Minimisant les effets du COVID-19 dans son pays, Bolsonaro s’est illustré dans des sorties sans respect des gestes barrières sanitaires recommandés par l’OMS (serrant des mains, sans distances de sécurité, sans masque). Les présidents du pouvoir législatif (Chambre des Députés et Sénats) font l'objet de demandes, de la part de manifestants, d'intervention militaire afin de les déloger de leur poste, pratique considérée anti-démocratique et condamnée par la Constitution de 1988. Pourtant, à deux reprises Bolsonaro s’est déplacé pour soutenir ces manifestations et exalter la foule en déclarant qu'il était là pour les soutenir car eux-mêmes soutiennent le Brésil.

La mesure économique du gouvernement fédéral la plus médiatisée est une aide d'urgence pour les personnes les plus exposées par la crise, les micro-entrepreneurs et les travailleurs indépendants. Une aide de R$600 (105 euros). Cette somme est en elle-même une victoire étant donné que l'exécutif songeait initialement à celle de R$200 (32 euros). Même cette mesure aura été une catastrophe, provoquant une incompréhension générale sur son mode d'attribution. Une application pour smartphone a été développée, basée sur le site officiel de la banque responsable. Cependant, quand une majorité de la population ne possède pas les moyens d’avoir un appareil, ne comprend pas son fonctionnement, ne possède pas de connexion internet, il ne pouvait y avoir d’autre issue que la réalité qui fait la une quotidienne des journaux télévisés depuis l'annonce du fond.

Les agglomérations kilométriques de personnes devant les agences bancaires, sans distance de sécurité, sans masque.

Toutes ces mesures auront valu à l'exécutif de dures critiques des gouverneurs des Etats. Une nouvelle bataille s’est déclenchée entre ces derniers et le président. Les armes étant des phrases d'accusation. Les gouverneurs, en première ligne des Etats de São Paulo et de Rio de Janeiro, ont exposé leur mépris pour les déclarations de Bolsonaro, ces derniers ayant pourtant été des soutiens lors de sa campagne électorale.

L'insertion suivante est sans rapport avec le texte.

theorem witness_scratchpad_and_prefetch :
    ([fS, fSlast].all (fun f =>
      on (.ldsp f) m (fun e => (lanesOf e.exec).all (fun l => (addrM e f l).toNat + 4 ≤ pkSpBytes e.la.pkt
        && (addrM e f l).toNat % 4 = 0 && !scratchLock m [e.key] (eTag e) (addrM e f l).toNat 4) && pending e.c = [])
      && on (.ldsp f) lockedSp (fun e => e.exec.getLsbD 0 && scratchLock lockedSp [e.key] (eTag e) (addrM e f 0).toNat 4)
      && on (.stsp f) nonspec (fun e => e.exec ≠ 0 && !cellsLocked nonspec [e.key] (eTag e) (spCells e f) && isNonspec (actEnv (.stsp f) nonspec e))
      && on (.stsp f) m (fun e => (lanesOf e.exec).all (fun l => (addrM e f l).toNat + 4 ≤ pkSpBytes e.la.pkt
        && (addrM e f l).toNat % 4 = 0) && e.exec ≠ 0 && !isNonspec (actEnv (.stsp f) m e)))
    && [Instr.ldsp fSpast, .stsp fSpast].all (fun i => on i m (fun e => e.exec.getLsbD 0
      && pkSpBytes e.la.pkt < (addrM e fSpast 0).toNat + 4))
    && [Instr.ldsp fSodd, .stsp fSodd].all (fun i => on i m (fun e => (lanesOf e.exec).all (fun k =>
      (addrM e fSodd k).toNat + 4 ≤ pkSpBytes e.la.pkt) && (addrM e fSodd 0).toNat % 4 ≠ 0))
    && [0, 3].all (fun h =>
      let f := { fP with hint := h }
      on (.prf f) m (fun e =>
        let e1 := actEnv (.prf f) m e
        let s1 := actState (.prf f) m e
        let xs := prfXlats f e1 s1
        xs ≠ [] && roomFor m (eDie e) (prfFill f e1 s1 xs) (distinct (xs.map (fun x => lineOf x.pa)))
          && l1Room m (eCore e) (distinct (xs.map (fun x => lineOf x.pa)))))) = true := by
  decide +kernel

-- 16 R404, 09 R259: a non-speculative stsp writes at once; R262: past SPBYTES it is SCRATCH_RANGE of the lowest lane
theorem test_scratchpad :
    (after (.stsp fS) { nonspec with frames := [(0, { frame0 with v := [(193, 9)] })] } (fun t =>
      (aget t.cohorts 0).any (fun co => agetD co.sp 0 16 = 9))
    && after (.ldsp fSpast) m (fun t => (aget t.ctxs 0).any (fun c => c.fault.any (fun f => f.cause = 0x08 && f.lane = 0))))
    = true := by decide +kernel

/-- Page tables whose third page forbids reads and writes; a poisoned line 64. -/
def noRights : State := { m with mem := m.mem.filter (fun c => c.1 < 0x11010) ++ cellsAt 0x11010 8 0x80000021 }
def poisoned64 : State := { m with poison := [64] }
def fFar : FmtM := { fG with off := 0x80000000 }
/-- Alignment and translation hold in every lane; permission fails, or holds. -/
def trapsAt (s : State) (i : Instr) (f : FmtM) (acc : Access) (refused : Bool) : Bool :=
  on i s (fun e =>
    let s1 := actState i s e
    (lanesOf e.exec).all (fun k => (addrM e f k).toNat % 4 = 0 && (xl s1 e (addrM e f) k).level ≠ 9
      && pageRefuses (viOf s (eVi e)).desc acc (xl s1 e (addrM e f) k) = refused))

theorem witness_access_trap_order :
    ([Instr.ld { fM with off := 1 }, .st { fM with off := 1 }].all (fun i => on i m (fun e =>
      e.exec.getLsbD 0 && (addrM e { fM with off := 1 } 0).toNat % 4 ≠ 0))
    && [Instr.ldg { fG with off := 0x7000000000 }, .stg { fG with off := 0x7000000000 }].all (fun i => on i m (fun e =>
      (lanesOf e.exec).all (fun k => (addrM e { fG with off := 0x7000000000 } k).toNat % 4 = 0)
      && (translate (actState i m e) (eCore e) (eVi e) (addrM e { fG with off := 0x7000000000 } 0)).toOption = none))
    && trapsAt noRights (.ldg fFar) fFar .load true && trapsAt noRights (.stg fFar) fFar .store true
    && trapsAt poisoned64 (.ld fM) fM .load false && isPoisoned poisoned64 64
    && on (.ld fM) poisoned64 (fun e =>
      let s1 := actState (.ld fM) poisoned64 e
      !loadWaits s1 (actEnv (.ld fM) poisoned64 e) (laneFill poisoned64 e fM.hint.toNat (xl s1 e (addrM e fM)))
        (distinct ((lanesOf e.exec).flatMap (fun k => linesRead (seen s1 e) (xl s1 e (addrM e fM) k) 4))))) = true := by decide +kernel

-- 09 Table 9-7: PROTECTION, then POISON_CONSUMED
theorem test_access_traps :
    (after (.stg fFar) noRights (fun t => (aget t.ctxs 0).any (fun c => c.fault.any (fun f => f.cause = 0x0A)))
    && after (.ld fM) poisoned64 (fun t => (aget t.ctxs 0).any (fun c => c.fault.any (fun f => f.cause = 0x0D)))) = true := by
  decide +kernel

def atomics (i : Instr) (f : FmtM) (s : State) : Bool :=
  on i s (fun e =>
    let e1 := actEnv i s e
    let s1 := actState i s e
    let lines := distinct ((lanesOf e.exec).map (fun l => lineOf (xl s1 e1 (addrM e f) l).pa))
    let fl := laneFill s e f.hint.toNat (xl s1 e1 (addrM e f))
    (atomicNew e 0 0 i).isSome && canRead s1 e1 .atomic 4 (addrM e f) && !storeWaits s1 e1 fl lines
      && roomFor s (eDie e) fl lines && noHolder s e.key lines && lines ≠ [])

/-- A reduction store under way: two adds into one word. -/
def redOp0 : RedOp :=
  { owners := [0], tag := 0, ovt := 0, adds := [(0x2000, 0x3F800000, []), (0x2000, 0x3F800000, [])] }
def reducing : State := { m with redsts := [(4, redOp0), (5, { redOp0 with adds := [(0x2000, 1, [])] })] }

theorem witness_atomics_and_reduction_stores :
    ([Instr.aadd fM, .amin fM, .amax { fM with ty := 10 }, .aand fM, .aor fM, .axor fM, .axchg fM, .acas { fM with d := 4 },
      .afadd { fM with ty := 0 }].all (fun i => atomics i fM m)
    && on (.redst { fM with ty := 0 }) m (fun e => canWrite (actState (.redst { fM with ty := 0 }) m e) e .redst 4
      (addrM e { fM with ty := 0 }) && e.exec ≠ 0)
    && [4, 5].all (fun n => (aget reducing.redsts n).isSome)
    && !addWaits reducing 0 (lineOf 0x2000) [] && viOfTag reducing 0 = 0
    && roomFor reducing (homeOf (lineOf 0x2000)) (markFill reducing 0 []) [lineOf 0x2000]) = true := by decide +kernel

-- 15 R375: an atomic adds to the value written, though its write-back was dropped
theorem test_atomics_take_exact_values :
    after (.aadd fM) keeping (fun t => vOf t 3 0 = 7) = true := by decide +kernel

/-! ## Witnesses: handles and coordinates (09; 13) -/

/-- Where the elements of a run lie, as `Placed` says. -/
def spotAt (s : State) (e : Env) (h : BitVec 1024) (acc : Access) (kind : Nat) (p : Int × Int × Int) : Spot :=
  spotOf s (eCore e) (eVi e) h acc kind (recOrigin h 0 + p.1.toNat) (recOrigin h 1 + p.2.1.toNat)
    (recOrigin h 2 + p.2.2.toNat)

def runLanes (e : Env) (f : FmtT) : List (Nat × Nat) :=
  (lanesOf e.exec).flatMap (fun l => (List.range (2 ^ f.cnt.toNat)).map (fun k => (l, k)))

def placed (s : State) (e : Env) (f : FmtT) (h : BitVec 1024) (acc : Access) (kind : Nat)
    (p : Nat → Nat → Int × Int × Int) : Bool :=
  (runLanes e f).all (fun lk => inView h (p lk.1 lk.2) && (match spotAt s e h acc kind (p lk.1 lk.2) with
    | .place key _ _ _ _ ver => !bandBusy s key && !isStale s key ver
    | _ => false))

/-- The fill of their lines. -/
def runFill (s : State) (e : Env) (f : FmtT) (h : BitVec 1024) (acc : Access) (kind : Nat)
    (p : Nat → Nat → Int × Int × Int) : Nat → Fill :=
  xlatFill s (eVi e) 0 ((runLanes e f).filterMap (fun lk => match spotAt s e h acc kind (p lk.1 lk.2) with
    | .place _ _ x _ _ _ => some x
    | _ => none))

def runLine (s : State) (e : Env) (f : FmtT) (h : BitVec 1024) (acc : Access) (kind : Nat)
    (p : Nat → Nat → Int × Int × Int) : List Nat :=
  (runLanes e f).map (fun lk => match spotAt s e h acc kind (p lk.1 lk.2) with
    | .place _ _ x _ _ _ => lineOf x.pa
    | _ => 0)

/-- The record at 0x1000 into h0. -/
def fH : FmtM := { fM with d := 448, base := 274, ty := 0 }
def f_tld (n : BitVec 4) : FmtT := { fT with cnt := n }

/-- The store of 5 into element (0, 0) of h2, translated as `spotOf` says. -/
def elem00 (part : Nat) : ElemStore :=
  match spotOf m 0 0 hrec .tensorStore 6 0 0 0 with
  | .place key band x _ i v =>
    { part := part, hrec := hrec, x := 0, y := 0, z := 0, key := key, band := band, pa := x.pa, ix := i,
      mark := elemMark hrec x, ver := v, value := 5 }
  | .bad .. =>
    { part := part, hrec := hrec, x := 0, y := 0, z := 0, key := 0, band := 0, pa := 0, ix := 0,
      mark := { line := 0, pclass := 0, tol := none }, ver := 0, value := 5 }
/-- The context has stored it. -/
def ownElem : ElemStore := elem00 0
def storedElem : State :=
  withCtx (fun c => { c with nTl := 1, region := some { region0 with items := [.store (.coord [ownElem])], nTl := 1 } }) m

Dans le Nordeste, les gouverneurs s’opposent au président, et ce déjà depuis le jour de son élection.  Ils furent parmi les premiers à prendre des mesures plus rigides. En effet, au même moment où la France commence son déconfinement, les Etats du Maranhão, du Pará et du Ceará décrètent le "confinement", un confinement rigide interdisant les sorties sans motif valable et la fermeture des commerces non essentiels. Les gouverneurs prennent ces mesures du fait des courbes croissantes de cas confirmés et de morts. Les activités économiques sont soutenues par ces derniers, mais les véritables ressources viennent du gouvernement fédéral qui lui juge que c'est en appliquant le confinement que le pays suffoquera économiquement et que ce sont les gouverneurs qui auront le bilan des vies perdues sur leur conscience.  

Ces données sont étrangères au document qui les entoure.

-- ==== Sys2Proof/Syntax.lean ====
section
/-! DEFINITION. The instructions and events of spec/opcode_table.json, one constructor per row, in the table's
order within each kind. An encoded instruction's arguments are its fields, from the most significant down, named
as the table names them. An event's arguments say what arrives, where, and whom it concerns. -/

namespace Sys2Proof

Le jour de la fête des mères (10 mai), le pays a passé la barre des 10 000 morts. Il faut préciser que la sous-notification fait rage et que certains experts estiment que pour avoir une meilleure idée de la réalité il faudrait multiplier les chiffres au moins par 10. La veille, l’une des principales informations des télévisions était celle de la promenade en jet ski du président de la république.